Les sentiers de la forêt du Jorat pourraient faire l’objet d’un parcours didactique selon une proposition citoyenne (photo: Maxime Rebord).

Les résultats des ateliers participatifs ayant permis aux habitants d’exprimer leurs suggestions ont été présentés au public. Renforcement de la filière bois, développement de l’agritourisme, ouverture de magasins avec des produits locaux issus du terroir ou organisation d’un circuit didactique font partie des souhaits. Une rencontre avec les opposants au projet est par ailleurs prévue.

A quelques encablures de Lausanne, une réserve naturelle. Le rêve pour certains. Le cauchemar pour d’autres. L’association «Jorat, une terre à vivre au quotidien» (JUTAVAQ) esquisse son projet de parc périurbain avec les habitants de la région. Ce qu’elle s’est employée à faire à l’aide d’une première série d’ateliers en 2017, où les citoyens pouvaient soumettre leurs propositions. Entre fin février et début mars, quatre nouvelles soirées visaient à présenter le résultat des idées du public.

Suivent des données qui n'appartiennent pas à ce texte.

/-! ### setCand -/

@[simp] theorem setCand_gen (s : State) (c : Cand) (x : Runtime) : (s.setCand c x).gen = s.gen := rfl
@[simp] theorem setCand_out (s : State) (c : Cand) (x : Runtime) : (s.setCand c x).out = s.out := rfl
@[simp] theorem setCand_framers (s : State) (c : Cand) (x : Runtime) : (s.setCand c x).framers = s.framers := rfl
@[simp] theorem setCand_stores (s : State) (c : Cand) (x : Runtime) : (s.setCand c x).stores = s.stores := rfl
@[simp] theorem setCand_cands (s : State) (c : Cand) (x : Runtime) : (s.setCand c x).cands = s.cands.set c x := rfl
@[simp] theorem setCand_sel (s : State) (c : Cand) (x : Runtime) : (s.setCand c x).sel = s.sel := rfl
@[simp] theorem setCand_synth (s : State) (c : Cand) (x : Runtime) : (s.setCand c x).synth = s.synth := rfl
@[simp] theorem setCand_linkA (s : State) (c : Cand) (x : Runtime) : (s.setCand c x).linkA = s.linkA := rfl
@[simp] theorem setCand_linkB (s : State) (c : Cand) (x : Runtime) : (s.setCand c x).linkB = s.linkB := rfl
@[simp] theorem setCand_cfg (s : State) (c : Cand) (x : Runtime) : (s.setCand c x).cfg = s.cfg := rfl
@[simp] theorem setCand_generation (s : State) (c : Cand) (x : Runtime) : (s.setCand c x).generation = s.generation := rfl
@[simp] theorem setCand_commit (s : State) (c : Cand) (x : Runtime) : (s.setCand c x).commit = s.commit := rfl
@[simp] theorem setCand_applied (s : State) (c : Cand) (x : Runtime) : (s.setCand c x).applied = s.applied := rfl
@[simp] theorem setCand_cause (s : State) (c : Cand) (x : Runtime) : (s.setCand c x).cause = s.cause := rfl
@[simp] theorem setCand_pinHeld (s : State) (c : Cand) (x : Runtime) : (s.setCand c x).pinHeld = s.pinHeld := rfl
@[simp] theorem setCand_s1 (s : State) (c : Cand) (x : Runtime) : (s.setCand c x).s1 = s.s1 := rfl
@[simp] theorem setCand_s2 (s : State) (c : Cand) (x : Runtime) : (s.setCand c x).s2 = s.s2 := rfl
@[simp] theorem setCand_free (s : State) (c : Cand) (x : Runtime) : (s.setCand c x).free = s.free := rfl
@[simp] theorem setCand_pending (s : State) (c : Cand) (x : Runtime) : (s.setCand c x).pending = s.pending := rfl
@[simp] theorem setCand_link (s : State) (c : Cand) (x : Runtime) (l : LinkId) : (s.setCand c x).link l = s.link l := by cases l <;> rfl

/-! ### setSel -/

@[simp] theorem setSel_gen (s : State) (x : Selector) : (s.setSel x).gen = s.gen := rfl
@[simp] theorem setSel_out (s : State) (x : Selector) : (s.setSel x).out = s.out := rfl
@[simp] theorem setSel_framers (s : State) (x : Selector) : (s.setSel x).framers = s.framers := rfl
@[simp] theorem setSel_stores (s : State) (x : Selector) : (s.setSel x).stores = s.stores := rfl
@[simp] theorem setSel_cands (s : State) (x : Selector) : (s.setSel x).cands = s.cands := rfl
@[simp] theorem setSel_sel (s : State) (x : Selector) : (s.setSel x).sel = x := rfl
@[simp] theorem setSel_synth (s : State) (x : Selector) : (s.setSel x).synth = s.synth := rfl
@[simp] theorem setSel_linkA (s : State) (x : Selector) : (s.setSel x).linkA = s.linkA := rfl
@[simp] theorem setSel_linkB (s : State) (x : Selector) : (s.setSel x).linkB = s.linkB := rfl
@[simp] theorem setSel_cfg (s : State) (x : Selector) : (s.setSel x).cfg = s.cfg := rfl
@[simp] theorem setSel_generation (s : State) (x : Selector) : (s.setSel x).generation = s.generation := rfl
@[simp] theorem setSel_commit (s : State) (x : Selector) : (s.setSel x).commit = s.commit := rfl
@[simp] theorem setSel_applied (s : State) (x : Selector) : (s.setSel x).applied = s.applied := rfl
@[simp] theorem setSel_cause (s : State) (x : Selector) : (s.setSel x).cause = s.cause := rfl
@[simp] theorem setSel_pinHeld (s : State) (x : Selector) : (s.setSel x).pinHeld = s.pinHeld := rfl
@[simp] theorem setSel_s1 (s : State) (x : Selector) : (s.setSel x).s1 = s.s1 := rfl
@[simp] theorem setSel_s2 (s : State) (x : Selector) : (s.setSel x).s2 = s.s2 := rfl
@[simp] theorem setSel_free (s : State) (x : Selector) : (s.setSel x).free = s.free := rfl
@[simp] theorem setSel_pending (s : State) (x : Selector) : (s.setSel x).pending = s.pending := rfl
@[simp] theorem setSel_link (s : State) (x : Selector) (l : LinkId) : (s.setSel x).link l = s.link l := by cases l <;> rfl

En vrac, le renforcement de la filière bois, le développement de l’agritourisme, l’ouverture de magasins avec des produits locaux issus du terroir, l’organisation d’un circuit didactique, l’implication des sociétés de jeunesse locales, etc. De manière générale, les suggestions de la population sont positives et dans l’esprit de JUTAVAQ. La plupart sont intégrées au concept. «Elles correspondent assez au rôle du parc, précise Sophie Chanel, cheffe de projet. La promotion du patrimoine, la sensibilisation à l’environnement ou l’accueil et l’information à proximité de la forêt.»

Pas de fermeture de route
Seules quatre propositions ont eu droit au feu rouge. La volonté de laisser les triages exploiter davantage de bois par exemple, puisque sa gestion est cadrée par le canton et les quantités sont fixées dans le cadre des plans des gestion communaux. La fermeture de certaines routes ne peut pas non plus être intégrée au programme, car le réseau de mobilité individuel dépend des stratégies communales et cantonales. En revanche, un soutien sera apporté pour le développement des transports publics et il faudra canaliser les visiteurs. Reste l’impossibilité de créer de l’énergie associée à l’image du parc, ce dernier ne pouvant pas produire lui-même du courant vert.

Rencontre avec les opposants
En outre, concernant l’exploitation forestière, JUTAVAQ a reçu les résultats d’une étude menée l’année dernière. Avec le parc, 10% du potentiel exploitable annuellement, situé uniquement en forêt publique, serait compris dans la zone centrale. En 2018, la commission bois, économie et tourisme poursuit son travail sur l’incidence du projet de réserve périurbaine sur l’organisation des groupements forestiers de la région et comment renforcer la filière bois joratoise. «Le but est d’avoir une logique régionale», souligne Sophie Chanel.

Si l’association et une partie des habitants semblent acquis à la cause, un comité s’est formé fin 2017 pour s’y opposer. A l’heure de l’écriture de ces lignes, une rencontre est prévue entre JUTAVAQ et les membres de Parque pas mon Jorat, la société contestant le projet. «Nous allons pouvoir discuter de leurs préoccupations autour des restrictions», avance Sophie Chanel.